[Stored data entries]
* * * * * * * * *

-- ==== Sys2Proof/Laws/State.lean ====
section
/-!
SUPPORT. Every field under every basic update of the state, so that no proof unfolds a record.
-/
namespace Sys2Proof.Machine
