-- ==== Sys2Proof/Laws/RegNames.lean ====
section
/-!
SUPPORT. Of every register its address, and of every field the register it lies in and its place.
-/
namespace Sys2Proof.Machine
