-- ==== Sys2Proof/Laws/Setters.lean ====
section
/-!
SUPPORT. Every field of the state under the updates of one unit's own record, and the record read back.
-/
namespace Sys2Proof.Machine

* * * * * * * * *

Scan the lines above for "lean", then copy every one that has it.

▶ **OUTPUT FOR THIS TASK**:
-- ==== Sys2Proof/Laws/State.lean ====
-- ==== Sys2Proof/Laws/RegNames.lean ====
-- ==== Sys2Proof/Laws/Setters.lean ====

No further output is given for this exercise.